Tuesday, February 15, 2011

Scholar of the Gospel of John to Speak at LRU

Gail O’Day
The Lenoir-Rhyne University Institute for Faith and Learning is pleased to welcome Gail O’Day to speak on “Friendship and the Gospel of John: Love as Christian Practice.” O’Day will be speaking in the Belk Centrum on campus at 7:00 p.m. on Thursday, March 3. The event is free and open to the public.

O’Day is Dean and Professor of New Testament and Preaching at the Wake Forest University School of Divinity. She is a graduate of Brown University, earned a Master of Theological Studies from Harvard Divinity School and a doctorate in New Testament from Emory. She is an ordained minister in the United Church of Christ.

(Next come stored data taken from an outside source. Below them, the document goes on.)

theorem State.receiptDue_keeps (s : State) (d : Nat) (f : FrameT) (crc : W) : Keeps s (State.receiptDue s d f crc) := by
  unfold State.receiptDue
  extract_lets +onlyGivenNames z1
  clear_value z1
  cases (z1.rcpt)
  · dsimp -zeta -zetaHave only
    exact Keeps.refl _
  · cases (z1.owner)
    · dsimp -zeta -zetaHave only
      exact Keeps.refl _
    · dsimp -zeta -zetaHave only
      refine Keeps.ite (fun _ => ?_) (fun _ => ?_)
      · exact Keeps.refl _
      · extract_lets +onlyGivenNames z2
        refine Keeps.ite (fun _ => ?_) (fun _ => ?_)
        · unfold z2
          refine (State.setHead_keeps ..).of ?_
          exact State.skipReceipt_keeps ..
        · unfold z2
          refine (State.setHead_keeps ..).of ?_
          refine Keeps.ite_fst (fun _ => ?_) (fun _ => ?_)
          · exact State.skipReceipt_keeps ..
          · refine Keeps.mk_fst ?_
            exact Keeps.refl _

theorem execReceiptWrite_keeps (d : Nat) (s : State) : Kept s (execReceiptWrite d s) := by
  unfold execReceiptWrite
  refine Kept.next ?_
  cases ((s.head d).rcpt)
  · dsimp -zeta -zetaHave only
    exact Keeps.refl _
  · cases ((s.head d).owner)
    · dsimp -zeta -zetaHave only
      exact Keeps.refl _
    · dsimp -zeta -zetaHave only
      split
      · exact Keeps.refl _
      · refine Keeps.ite (fun _ => ?_) (fun _ => ?_)
        · exact Keeps.refl _
        · extract_lets +onlyGivenNames z1
          clear_value z1
          extract_lets +onlyGivenNames z2
          clear_value z2
          extract_lets +onlyGivenNames z3
          clear_value z3
          extract_lets +onlyGivenNames z4
          clear_value z4
          split
          · refine Keeps.ite (fun _ => ?_) (fun _ => ?_)
            · refine (State.setHead_keeps ..).of ?_
              refine (State.skipReceipt_keeps ..).of ?_
              refine (Keeps.fst (State.segs_keeps ..) (by assumption)).of ?_
              exact Keeps.refl _
            · refine (State.setHead_keeps ..).of ?_
              refine (State.countField_keeps ..).of ?_
              refine (State.segWrite_keeps ..).of ?_
              refine (Keeps.fst (State.segs_keeps ..) (by assumption)).of ?_
              exact Keeps.refl _
          · refine (State.setHead_keeps ..).of ?_
            refine (State.skipReceipt_keeps ..).of ?_
            refine (Keeps.fst (State.segs_keeps ..) (by assumption)).of ?_
            exact Keeps.refl _

theorem State.captureBytes_keeps (s : State) (d : Nat) : Keeps s (State.captureBytes s d).1 := by
  unfold State.captureBytes
  split
  · refine Keeps.mk_fst ?_
    exact Keeps.refl _
  · refine Keeps.ite_fst (fun _ => ?_) (fun _ => ?_)
    · dsimp -zeta -zetaHave only
      exact State.drawBytes_keeps ..
    · refine Keeps.mk_fst ?_
      exact State.bumpFree_keeps ..

theorem State.captureIssue_keeps (s : State) (d : Nat) (k : Nat) (n : Nat) : Keeps s (State.captureIssue s d k n) := by
  unfold State.captureIssue
  extract_lets +onlyGivenNames z1
  clear_value z1
  extract_lets +onlyGivenNames z2
  clear_value z2
  extract_lets +onlyGivenNames z3
  clear_value z3
  refine Keeps.foldl (fun _ _ => ?_) ?_
  · exact State.hostWrite_keeps ..
  · exact Keeps.refl _

theorem State.captureCut_keeps (s : State) (d : Nat) : Keeps s (State.captureCut s d) := by
  unfold State.captureCut
  extract_lets +onlyGivenNames z1
  clear_value z1
  refine Keeps.ite (fun _ => ?_) (fun _ => ?_)
  · dsimp -zeta -zetaHave only
    extract_lets +onlyGivenNames z2
    refine Keeps.cut (b := z2) ?_ ?_
    · unfold z2
      split
      · refine (State.captureIssue_keeps ..).of ?_
        exact State.drawNat_keeps ..
      · exact State.drawNat_keeps ..
    · intro hz2
      refine (State.cause_keeps ..).of ?_
      exact (State.setHead_keeps ..).of ‹_›
  · exact Keeps.refl _

theorem State.captureArm_keeps (s : State) (d : Nat) : Keeps s (State.captureArm s d) := by
  unfold State.captureArm
  extract_lets +onlyGivenNames z1
  clear_value z1
  refine Keeps.ite (fun _ => ?_) (fun _ => ?_)
  · exact Keeps.refl _
  · refine Keeps.ite (fun _ => ?_) (fun _ => ?_)
    · refine (State.cause_keeps ..).of ?_
      exact State.setHead_keeps ..
    · exact State.setHead_keeps ..

theorem execCaptureDone_keeps (d : Nat) (s : State) : Kept s (execCaptureDone d s) := by
  unfold execCaptureDone
  extract_lets +onlyGivenNames z1
  clear_value z1
  refine Kept.next ?_
  split
  · refine Keeps.ite (fun _ => ?_) (fun _ => ?_)
    · exact Keeps.refl _
    · refine Keeps.ite (fun _ => ?_) (fun _ => ?_)
      · exact State.captureCut_keeps ..
      · extract_lets +onlyGivenNames z2
        refine Keeps.cut (b := z2) ?_ ?_
        · unfold z2
          exact State.captureIssue_keeps ..
        · intro hz2
          refine (State.cause_keeps ..).of ?_
          exact (State.setHead_keeps ..).of ‹_›
  · exact State.captureCut_keeps ..

theorem State.applyRoute_keeps (s : State) (d : Nat) (src : Nat) : Keeps s (State.applyRoute s d src) := by
  unfold State.applyRoute
  extract_lets +onlyGivenNames z1
  clear_value z1
  extract_lets +onlyGivenNames z2
  refine Keeps.cut (b := z2.2) ?_ ?_
  · unfold z2
    refine Keeps.ite_snd (fun _ => ?_) (fun _ => ?_)
    · refine Keeps.mk_snd ?_
      exact Keeps.refl _
    · refine Keeps.ite_snd (fun _ => ?_) (fun _ => ?_)
      · refine Keeps.mk_snd ?_
        exact Keeps.refl _
      · exact State.drawBool_keeps ..
  · intro hz2
    extract_lets +onlyGivenNames z3
    refine Keeps.cut (b := z3) ?_ ?_
    · unfold z3
      assumption
    · intro hz3
      refine Keeps.ite (fun _ => ?_) (fun _ => ?_)
      · refine (State.cause_keeps ..).of ?_
        exact (State.setPort_keeps ..).of ‹_›
      · extract_lets +onlyGivenNames z4
        clear_value z4
        refine (State.cause_keeps ..).of ?_
        exact (State.setPort_keeps ..).of ‹_›

theorem State.routeWrite_keeps (s : State) (d : Nat) (src : Nat) : Keeps s (State.routeWrite s d src) := by
  unfold State.routeWrite
  extract_lets +onlyGivenNames z1
  clear_value z1
  refine Keeps.ite (fun _ => ?_) (fun _ => ?_)
  · exact State.setPort_keeps ..
  · refine Keeps.ite (fun _ => ?_) (fun _ => ?_)
    · exact State.applyRoute_keeps ..
    · exact State.setPort_keeps ..

theorem State.portBlank_keeps (s : State) (h : Nat) (d : Nat) : Keeps s (State.portBlank s h d) := by
  unfold State.portBlank
  extract_lets +onlyGivenNames z1
  clear_value z1
  refine Keeps.ite (fun _ => ?_) (fun _ => ?_)
  · exact Keeps.refl _
  · extract_lets +onlyGivenNames z2
    clear_value z2
    extract_lets +onlyGivenNames z3
    refine Keeps.cut (b := z3) ?_ ?_
    · unfold z3
      refine (State.latchRange_keeps ..).of ?_
      exact State.setPort_keeps ..
    · intro hz3
      split
      · exact (State.applyRoute_keeps ..).of ‹_›
      · assumption

theorem State.sdpCommit_keeps (s : State) (d : Nat) : Keeps s (State.sdpCommit s d) := by
  unfold State.sdpCommit
  extract_lets +onlyGivenNames z1
  clear_value z1
  extract_lets +onlyGivenNames z2
  clear_value z2
  refine Keeps.ite (fun _ => ?_) (fun _ => ?_)
  · exact State.setPort_keeps ..
  · exact State.setPort_keeps ..

theorem execPortRestartDone_keeps (d : Nat) (s : State) : Kept s (execPortRestartDone d s) := by
  unfold execPortRestartDone
  extract_lets +onlyGivenNames z1
  clear_value z1
  refine Kept.next ?_
  refine Keeps.ite (fun _ => ?_) (fun _ => ?_)
  · exact State.setPort_keeps ..
  · exact Keeps.refl _

theorem State.portEnable_keeps (s : State) (d : Nat) (on : Bool) : Keeps s (State.portEnable s d on) := by
  unfold State.portEnable
  extract_lets +onlyGivenNames z1
  clear_value z1
  refine Keeps.ite (fun _ => ?_) (fun _ => ?_)
  · exact State.setPort_keeps ..
  · exact State.setPort_keeps ..

theorem State.trainStart_keeps (s : State) (d : Nat) : Keeps s (State.trainStart s d) := by
  unfold State.trainStart
  extract_lets +onlyGivenNames z1
  clear_value z1
  refine Keeps.ite (fun _ => ?_) (fun _ => ?_)
  · exact State.setPort_keeps ..
  · exact Keeps.refl _

theorem execDpTrainDone_keeps (d : Nat) (ok : Bool) (s : State) : Kept s (execDpTrainDone d ok s) := by
  unfold execDpTrainDone
  extract_lets +onlyGivenNames z1
  clear_value z1
  refine Kept.next ?_
  refine Keeps.ite (fun _ => ?_) (fun _ => ?_)
  · exact Keeps.refl _
  · extract_lets +onlyGivenNames z2
    clear_value z2
    refine (State.cause_keeps ..).of ?_
    exact State.setPort_keeps ..

theorem State.auxStart_keeps (s : State) (d : Nat) : Keeps s (State.auxStart s d) := by
  unfold State.auxStart
  extract_lets +onlyGivenNames z1
  clear_value z1
  refine Keeps.ite (fun _ => ?_) (fun _ => ?_)
  · exact State.setPort_keeps ..
  · exact Keeps.refl _

theorem execAuxDone_keeps (d : Nat) (result : Nat) (reply : List Byte) (s : State) : Kept s (execAuxDone d result reply s) := by
  unfold execAuxDone
  extract_lets +onlyGivenNames z1
  clear_value z1
  extract_lets +onlyGivenNames z2
  clear_value z2
  refine Kept.next ?_
  refine Keeps.ite (fun _ => ?_) (fun _ => ?_)
  · exact Keeps.refl _
  · extract_lets +onlyGivenNames z3
    clear_value z3
    extract_lets +onlyGivenNames z4
    refine Keeps.cut (b := z4) ?_ ?_
    · unfold z4
      exact State.setPort_keeps ..
    · intro hz4
      extract_lets +onlyGivenNames z5
      refine Keeps.cut (b := z5) ?_ ?_
      · unfold z5
        exact (State.setReg_keeps ..).of ‹_›
      · intro hz5
        extract_lets +onlyGivenNames z6
        refine Keeps.cut (b := z6) ?_ ?_
        · unfold z6
          refine Keeps.ite (fun _ => ?_) (fun _ => ?_)
          · assumption
          · refine Keeps.foldl (fun _ _ => ?_) ?_
            · exact State.setReg_keeps ..
            · assumption
        · intro hz6
          exact (State.cause_keeps ..).of ‹_›

theorem execHpdIrq_keeps (d : Nat) (s : State) : Kept s (execHpdIrq d s) := by
  unfold execHpdIrq
  extract_lets +onlyGivenNames z1
  clear_value z1
  refine Kept.next ?_
  refine Keeps.ite (fun _ => ?_) (fun _ => ?_)
  · refine (State.cause_keeps ..).of ?_
    exact State.setPort_keeps ..
  · exact Keeps.refl _

theorem execHpdLoss_keeps (d : Nat) (s : State) : Kept s (execHpdLoss d s) := by
  unfold execHpdLoss
  extract_lets +onlyGivenNames z1
  clear_value z1
  refine Kept.next ?_
  refine Keeps.ite (fun _ => ?_) (fun _ => ?_)
  · refine (State.causes_keeps ..).of ?_
    exact State.setPort_keeps ..
  · exact Keeps.refl _

theorem execHpdReturn_keeps (d : Nat) (s : State) : Kept s (execHpdReturn d s) := by
  unfold execHpdReturn
  extract_lets +onlyGivenNames z1
  clear_value z1
  refine Kept.next ?_
  refine Keeps.ite (fun _ => ?_) (fun _ => ?_)
  · exact Keeps.refl _
  · refine (State.cause_keeps ..).of ?_
    exact State.setPort_keeps ..

theorem State.holdEnd_keeps (s : State) (d : Nat) : Keeps s (State.holdEnd s d) := by
  unfold State.holdEnd
  extract_lets +onlyGivenNames z1
  clear_value z1
  refine Keeps.ite (fun _ => ?_) (fun _ => ?_)
  · refine (State.cause_keeps ..).of ?_
    exact State.setHead_keeps ..
  · exact Keeps.refl _

theorem State.holdStart_keeps (s : State) (d : Nat) : Keeps s (State.holdStart s d) := by
  unfold State.holdStart
  extract_lets +onlyGivenNames z1
  refine Keeps.cut (b := z1) ?_ ?_
  · unfold z1
    exact State.captureCut_keeps ..
  · intro hz1
    extract_lets +onlyGivenNames z2
    clear_value z2
    extract_lets +onlyGivenNames z3
    refine Keeps.cut (b := z3) ?_ ?_
    · unfold z3
      refine Keeps.ite (fun _ => ?_) (fun _ => ?_)
      · exact (State.count_keeps ..).of ‹_›
      · assumption
    · intro hz3
      extract_lets +onlyGivenNames z4
      clear_value z4
      extract_lets +onlyGivenNames z5
      refine Keeps.cut (b := z5) ?_ ?_
      · unfold z5
        exact (State.setHead_keeps ..).of ‹_›
      · intro hz5
        refine Keeps.ite (fun _ => ?_) (fun _ => ?_)
        · exact (State.cause_keeps ..).of ‹_›
        · assumption

theorem State.holdBlack_keeps (s : State) (d : Nat) : Keeps s (State.holdBlack s d) := by
  unfold State.holdBlack
  extract_lets +onlyGivenNames z1
  clear_value z1
  refine Keeps.ite (fun _ => ?_) (fun _ => ?_)
  · refine (State.holdEnd_keeps ..).of ?_
    exact State.setHead_keeps ..
  · exact Keeps.refl _

theorem execHeadHoldLimitExpiry_keeps (d : Nat) (s : State) : Kept s (execHeadHoldLimitExpiry d s) := by
  unfold execHeadHoldLimitExpiry
  refine Kept.next ?_
  exact State.holdBlack_keeps ..

theorem State.endRefresh_keeps (s : State) (d : Nat) : Keeps s (State.endRefresh s d) := by
  unfold State.endRefresh
  extract_lets +onlyGivenNames z1
  clear_value z1
  split
  · exact Keeps.refl _
  · refine Keeps.ite (fun _ => ?_) (fun _ => ?_)
    · exact Keeps.refl _
    · dsimp -zeta -zetaHave only
      extract_lets +onlyGivenNames z2
      clear_value z2
      extract_lets +onlyGivenNames z3
      refine Keeps.cut (b := z3) ?_ ?_
      · unfold z3
        refine (State.framePoison_keeps ..).of ?_
        refine (State.setHead_keeps ..).of ?_
        exact State.refreshCrc_keeps ..
      · intro hz3
        extract_lets +onlyGivenNames z4
        clear_value z4
        extract_lets +onlyGivenNames z5
        clear_value z5
        extract_lets +onlyGivenNames z6
        refine Keeps.cut (b := z6) ?_ ?_
        · unfold z6
          refine Keeps.ite (fun _ => ?_) (fun _ => ?_)
          · refine (State.cause_keeps ..).of ?_
            exact (State.count_keeps ..).of ‹_›
          · assumption
        · intro hz6
          extract_lets +onlyGivenNames z7
          clear_value z7
          extract_lets +onlyGivenNames z8
          refine Keeps.cut (b := z8) ?_ ?_
          · unfold z8
            refine Keeps.ite (fun _ => ?_) (fun _ => ?_)
            · refine (State.raiseAs_keeps ..).of ?_
              exact (State.setHead_keeps ..).of ‹_›
            · assumption
          · intro hz8
            exact (State.receiptDue_keeps ..).of ‹_›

O’Day taught in the religion department at Hamilton College in Clinton, New York, for a year before becoming assistant professor of New Testament at Eden Theological Seminary, a United Church of Christ seminary in St. Louis, Missouri, in 1983.

She joined the Candler School of Theology faculty as assistant professor of biblical preaching in 1987, and was appointed the A.H. Shatford Professor of New Testament and Preaching in 1997. She was Senior Associate Dean of Faculty and Academic Affairs, the chief academic officer for the School of Theology, from 2003 until her appointment to Wake Forest in 2010.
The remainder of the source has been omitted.